人面鬼妆(第2页)
他的尖叫从愤怒的高音滑进了哽咽的中音,又从中音滑进了模糊的低音,最后变成了一种让人听了牙齿发酸的呜咽。水手掐着他的喉咙和四肢,每当他挣扎的幅度大一点,手就收紧一分,五根手指的指节从他脖子两侧的颈动脉窦上滑过去,每滑一次就让他短暂地眼前发黑。他的反抗不是战斗性的,是溺水型的——毫无章法地乱蹬乱踢,指甲在自己脖子上划出了一道道血痕,嘴里吐出来的句子开始断断续续,越来越短,越来越没逻辑。
郑寒川在三十倒下之后往耗子的方向冲了两步。水淹到大腿根,每一步都像在泥浆里走路。他伸出右手——右手指尖周围的温度在急速下降,水面上已经开始出现细碎的冰碴。他想用死寒之寂逼退那些困住耗子的水手,就像昨天逼退围住三十的那些手一样。冰层从他的脚下往外蔓延,薄而脆,在浑浊的水面上发出细密的碎裂声。冰层碰到第一只水手的时候,那只手的手指开始结霜,霜从指尖往上爬了半寸就停了。冰层碰到第二只手的时候,霜还没爬满指节就碎了。郑寒川感觉到胸口的寒意正在往外扩散,但速度不够快,力度不够强,像是一个还没学会控制水压的水龙头,拧到最大也只能喷出断断续续的水柱。他昨晚已经耗尽了一整管力气压制镜子的变化,现在残存的余量撑不起第二次死寒之寂。他用尽全力往前推了一寸,冰层又往前延伸了半尺,但耗子离他还有一臂远。就一臂远。
然后所有的水手同时发力。
五只手同时往五个不同的方向猛拽——天花板、墙壁、地板、铁门、楼梯口。那只缠住耗子脖子的手也在同一瞬间收紧。耗子的脖子在收紧的手指里被压到了极限,他最后发出了一声短促的、被掐扁的气音,像是有什么话卡在喉咙里想说但再也说不出来了。然后五只手同时松开。
【提示:玩家1093782546已死亡】
【剩余玩家:4人】
郑寒川僵在原地。右手还保持着伸出去的姿势,指尖周围还在冒着淡蓝色的寒气。一臂远。一臂远他够不到。一臂远他就能把冰层推进到耗子脚底,逼退缠着他脚踝的那只手。一臂远他就能多撑三秒。三秒耗子就能从鬼手里脱身。
他把手收回来,低头看着自己的右手手掌。手指是正常的,皮肤是正常的,指甲缝里嵌着在浴缸里挣扎时刮下来的白色陶瓷粉末。这只手昨天冻住了一整片水面,今天连一臂远的距离都够不着。
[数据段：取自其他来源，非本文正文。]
/-- R26. -/
theorem eq_readingData_of_slave {st : TState} (h : st.shape = .slave) : st = .readingData := by
  cases st with
  | readingData => rfl
  | idle | seekingStart | readingAddress | readingRwId | writingData | awaitingTrigger | seekingEnd => cases h

theorem exists_decode_frameWire {s : State} (h : ByteInv s.state s.cnt s.cmd)
    (hc : s.cnt.val = firstData s.state.shape + 8) (v : Bool) : ∃ i, decode s.state (s.frameWire v) = .ok i := by
  cases hs : s.state.shape with
  | master =>
    rw [hs] at hc
    rw [frameWire_of_master v hs]
    exact h.exists_decodeMaster hs hc s.sh v
  | slave =>
    rw [frameWire_of_slave v hs, eq_readingData_of_slave hs]
    exact ⟨_, decodeSlave_readingData s.sh v⟩

theorem ne_idle_of_framing {s : State} (h : ByteInv s.state s.cnt s.cmd)
    (hc : s.cnt.val = firstData s.state.shape + 8) : s.state ≠ .idle := by
  intro hst
  rw [h.idleCnt hst] at hc
  exact absurd hc.symm (Nat.succ_ne_zero _)

theorem completes_exec_bit {s : State} {v : Bool} (hb : ByteInv s.state s.cnt s.cmd)
    (hv : ¬(s.state = .awaitingTrigger ∧ v = false)) : Completes (exec (bitInstr v) s) := by
  rcases Nat.lt_or_ge s.cnt.val (firstData s.state.shape) with hcmd | hlo
  · have hs : s.state.shape = .master := by
      cases hs : s.state.shape with
      | master => rfl
      | slave => simp [hs, firstData] at hcmd
    have hc : s.cnt = 0 := Fin.ext (by simpa [hs, firstData] using hcmd)
    exact ⟨_, exec_cmdBit hs hc hv⟩
  · rcases Nat.lt_or_eq_of_le hb.cnt_le with hhi | hc
    · exact ⟨_, exec_dataBit hlo hhi hv⟩
    · obtain ⟨i, hdec⟩ := exists_decode_frameWire hb hc v
      obtain ⟨-, hlegal, -⟩ := decodedSymbolEncodesBack _ _ _ hdec
      rw [exec_framingBit (ne_idle_of_framing hb hc) hc hdec]
      exact completes_exec_frame (isFrame_of_frameWire hdec) hlegal

/-! ### Pulses and ticks -/

theorem completes_waitFallRule (d : Level) (s : State) : Completes (waitFallRule d s) := by
  unfold waitFallRule
  split
  · exact ⟨_, rfl⟩
  · split <;> exact ⟨_, rfl⟩

theorem completes_inLowRule (d : Level) (s : State) : Completes (inLowRule d s) := by
  unfold inLowRule
  split
  · split
    · rename_i htrig
      obtain ⟨hst, -⟩ := isTrigger_iff.1 htrig
      refine completes_andThen_next ?_ _
      exact ⟨_, exec_trigger_eq_next_iff.2 ⟨hst, rfl⟩⟩
    · exact ⟨_, rfl⟩
  · exact ⟨_, rfl⟩

section
variable {s : State} (hi : Inv s)
include hi

/-- The symbol of a pulse that closes: bit 0 has a 1-unit LOW, which in AWAITING_TRIGGER was a trigger (R74, R110). -/
theorem completes_exec_closedPulse {i : Instr} (hphase : s.phase = .inHigh)
    (h : (i = bitInstr false ∧ s.lowUnits = 1) ∨ i = bitInstr true ∨ i = .badPulse) : Completes (exec i s) := by
  have hb := (inv_iff.1 hi).1.byte
  rcases h with ⟨rfl, hlow⟩ | rfl | rfl
  · exact completes_exec_bit hb fun hw => hi.noLateTrigger hw.1 hphase hlow
  · exact completes_exec_bit hb nofun
  · exact ⟨_, exec_badPulse s⟩

theorem completes_exec_classifyIdle (hphase : s.phase = .inHigh) : Completes (exec (classifyIdle s.lowUnits) s) := by
  refine completes_exec_closedPulse hi hphase ?_
  rcases classifyIdle_cases s.lowUnits with h | ⟨h, -⟩ | h
  · exact .inl h
  · exact .inr (.inl h)
  · exact .inr (.inr h)

theorem completes_exec_classifyStrict (hphase : s.phase = .inHigh) :
    Completes (exec (classifyStrict s.lowUnits s.highUnits) s) := by
  refine completes_exec_closedPulse hi hphase ?_
  rcases classifyStrict_cases s.lowUnits s.highUnits with ⟨h, hlow, -⟩ | ⟨h, -⟩ | h
  · exact .inl ⟨h, hlow⟩
  · exact .inr (.inl h)
  · exact .inr (.inr h)

theorem completes_inHighRule (d : Level) (hphase : s.phase = .inHigh) : Completes (inHighRule d s) := by
  unfold inHighRule
  split
  · exact completes_andThen_next (completes_exec_classifyIdle hi hphase) _
  · split
    · exact completes_andThen_next (completes_exec_classifyStrict hi hphase) _
    · exact ⟨_, rfl⟩

theorem completes_phaseRule (d : Level) : Completes (phaseRule d s) := by
  unfold phaseRule
  split
  · exact completes_waitFallRule d s
  · exact completes_inLowRule d s
  · exact completes_inHighRule hi d ‹_›

theorem completes_eosClose : Completes (eosClose s) := by
  unfold eosClose
  split
  · rename_i i hsym
    unfold eosSymbol at hsym
    split at hsym
    · refine completes_exec_closedPulse hi ‹_› ?_
      rcases classifyEos_cases hsym with ⟨h, hlow, -⟩ | ⟨h, -⟩
      · exact .inl ⟨h, hlow⟩
      · exact .inr (.inl h)
    · cases hsym
    · cases hsym
  · exact ⟨_, rfl⟩

end

end Sys2Proof.Machine
end

section
/-! SUPPORT. The balance of START and TXN records (R101, R114, R159): what each operation adds to the ports, against
what it does to the transaction. -/

namespace Sys2Proof.Machine

/-- How many transactions are open: at most one (R101). -/
def openCount (st : TState) : Nat := if st.txnOpen then 1 else 0

/-- `t` has records more on the ports than `s`, and they balance what became of the open transaction: each START opens
one, each TXN closes one. -/
def Balances (s t : State) : Prop :=
  ∃ records, t.out = s.out ++ records ∧
    records.countP Record.isStart + openCount s.state = records.countP Record.isTxn + openCount t.state

theorem Balances.trans {s t u : State} (h : Balances s t) (k : Balances t u) : Balances s u := by
  obtain ⟨a, hta, ha⟩ := h
  obtain ⟨b, hub, hb⟩ := k
  refine ⟨a ++ b, by rw [hub, hta, List.append_assoc], ?_⟩
  rw [List.countP_append, List.countP_append]
  omega

/-- Records of neither kind, and a move of `state` within a transaction or outside one. -/
theorem balances_of_uncounted {s t : State} {records : List Record} (hout : t.out = s.out ++ records)
    (hstart : records.countP Record.isStart = 0) (htxn : records.countP Record.isTxn = 0)
    (hopen : openCount t.state = openCount s.state) : Balances s t :=
  ⟨records, hout, by rw [hstart, htxn, hopen]⟩

theorem balances_of_silent {s t : State} (hout : t.out = s.out) (hopen : openCount t.state = openCount s.state) :
    Balances s t :=
  balances_of_uncounted (hout.trans (List.append_nil _).symm) rfl rfl hopen

theorem balances_emit {r : Record} (hstart : r.isStart = false) (htxn : r.isTxn = false) (s : State) :
    Balances s (emit r s) :=
  balances_of_uncounted (records := [r]) rfl (by simp [hstart]) (by simp [htxn]) rfl

/-! ### Errors -/

theorem countP_isStart_errorRecords (k : ErrorKind) (a b : Pos) (v : Byte) (s : State) :
    (errorRecords k a b v s).countP Record.isStart = 0 := by
  unfold errorRecords
  split <;> rfl

/-- The error entry closes the transaction that is open, if one is (R114, R157). -/
theorem countP_isTxn_errorRecords (k : ErrorKind) (a b : Pos) (v : Byte) (s : State) :
    (errorRecords k a b v s).countP Record.isTxn = openCount s.state := by
  unfold errorRecords openCount
  split <;> rfl

theorem balances_raiseError (k : ErrorKind) (a b : Pos) (v : Byte) (s : State) : Balances s (raiseError k a b v s) :=
  ⟨errorRecords k a b v s, rfl, by rw [countP_isStart_errorRecords, countP_isTxn_errorRecords, Nat.zero_add]; rfl⟩

/-! ### Symbols -/

theorem openCount_leaveIdle (st : TState) : openCount (leaveIdle st) = openCount st := by cases st <;> rfl

/-- The early transition stays inside the transaction (R107). -/
theorem openCount_afterCmd (st : TState) (v : Bool) : openCount (afterCmd st v) = openCount st := by
  unfold afterCmd
  split
  · rename_i h
    rcases h.1 with rfl | rfl <;> rfl
  · rfl

/-- START opens, END and the errors close, the other frames do neither (R103 to R112). -/
theorem balances_exec_frame {i : Instr} {s t : State} (hf : i.isFrame = true) (h : exec i s = .next t) :
    Balances s t := by
  cases i with
  | bit0 | bit1 | trigger | badPulse => cases hf
  | start | rwidWr | rwidRd | wdata | endMark | rdata =>
    obtain ⟨hs, rfl⟩ := inState_eq_next_iff.1 h
    refine ⟨_, rfl, ?_⟩
    rw [hs]
    rfl
  | skip c d f =>
    obtain ⟨-, rfl⟩ := inState_eq_next_iff.1 h
    exact balances_emit rfl rfl s
  | addr a f =>
    obtain ⟨hs, rfl⟩ := inState_eq_next_iff.1 h
    refine ⟨_, rfl, ?_⟩
    rw [hs]
    dsimp only
    split <;> rfl
  | ctlInAddr | ctlInRwid | badEnd =>
    obtain ⟨-, rfl⟩ := inState_eq_next_iff.1 h
    refine .trans ?_ (balances_raiseError ..)
    exact balances_emit rfl rfl s

theorem balances_assembleBit {v : Bool} {s t : State} (h : assembleBit v s = .next t) : Balances s t := by
  rcases assembleBit_eq_next h with ⟨-, -, rfl⟩ | ⟨-, rfl⟩ | ⟨-, hf⟩
  · exact balances_of_uncounted rfl rfl rfl (openCount_afterCmd _ _)
  · exact balances_of_uncounted rfl rfl rfl rfl
  · obtain ⟨i, hframe, -, he⟩ := takeFraming_eq_next hf
    refine .trans ?_ (balances_exec_frame hframe he)
    exact balances_of_uncounted rfl rfl rfl rfl

theorem balances_arriveBit (s : State) : Balances s (arriveBit s) := balances_of_silent rfl (openCount_leaveIdle _)

theorem balances_exec_bit {v : Bool} {s t : State} (h : exec (bitInstr v) s = .next t) : Balances s t :=
  (balances_arriveBit s).trans (balances_assembleBit (exec_bit_eq_next h).1)

theorem balances_exec_badPulse {s t : State} (h : exec .badPulse s = .next t) : Balances s t := by
  rw [exec_badPulse] at h
  cases h
  refine ⟨_, rfl, ?_⟩
  unfold openCount
  split <;> rfl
他没有时间练习,没有人教他怎么收放,他甚至不知道自己还有多少“余量”可以用——这些东西面板上没写,论坛上没有攻略,他只能靠自己的直觉一次次撞。撞赢了活下来,撞输了——
荆棘鸟站在地窖出口下方。她已经爬出去了,膝盖跪在窟窿边缘的木框上,双手撑着地砖,剧烈地喘着粗气。她的脸上没有劫后余生的庆幸。她的眼睛死死盯着地窖下面的郑寒川——那个站在一群鬼手中间的年轻男人,手们已经不攻击他了。从他身上往外冒蓝色寒气的那一刻起,水手们就从他的方向往后退缩。它们没有散开,没有消失,只是停在他周围三步以外的地方,悬浮在水面上方,手掌朝向他,五指微张,像是在看什么东西。
“它们为什么不碰你,”荆棘鸟的声音从窟窿上方传来,带着一种割裂了她所有理性的冷,“从一开始就不碰你。”
“我什么也没做。”
“你什么都没做,但它们就是让着你。”荆棘鸟从窟窿边缘站起来,手臂上的黑棘藤蔓一根一根地竖起,尖刺对准了郑寒川的方向,“你昨天救了三十,今天三十死了。你刚才想救耗子,耗子也死了。你告诉我——你是想救他们,还是想让他们凑近你好被鬼手穿脖子?”
郑寒川的身体抖了一下。她的话像一根针,扎进了他已经在凌晨四点对自己反复扎过无数遍的位置。他想救三十。他真的想救。但他不够强,不够快,不够熟练。他所有的努力都迟了一步。他昨天晚上在黑暗中对自己说:你可以用死寒之寂保护队友。今天他用了。然后他的队友死在了他面前,死因是一只从他防守的缝隙里漏过去的水手。而荆棘鸟甚至没有用黑棘挡住那只手——她收回了黑棘,她在逃跑。但她不需要为自己的逃跑辩护,因为她找到了一个更好的、更有力的解释:不是我的错,是他的错。他是鬼。
“别装蒜了,”荆棘鸟的声音从窟窿上方砸下来,每一个字都带着尖刺,“你从一开始就不是人。你在公交车上踢人下投币箱的时候干净利落,一下都没犹豫,正常人有那种反应速度?你拿着404的钥匙,那是人住的地方?你每天晚上待在里面,跟什么东西待在一起你自己心里清楚。今天你把我们全领到这里来,一个接一个死光了,只有你,那些水手碰都不碰你。你不是玩家——你是这个副本里的鬼。格子衫是不是你害死的?H是不是你害死的?三十是不是你害死的?你从一开始就藏在人堆里,拿我们填鬼怪的肚子,然后装作跟我们一样在找线索。你活了这么久——活这么久就是证据。”
每一个指控都不成立。但每一个指控在碎片化的证据和极端恐惧的环境下,听起来都像是事实。郑寒川知道她在说谎,但他没有证据证明她说谎。他唯一能证明自己不是鬼的方法是把真相全部说清楚——怨主在找他,孩子们在找他,镜子里的白发男人在找他。但说清楚这些等于把自己板上钉钉地钉在“非人类”的标签上。一个被怨主和鬼童同时盯上的人,怎么可能只是普通玩家?他自己都解释不了自己身上的变化,怎么让别人相信他?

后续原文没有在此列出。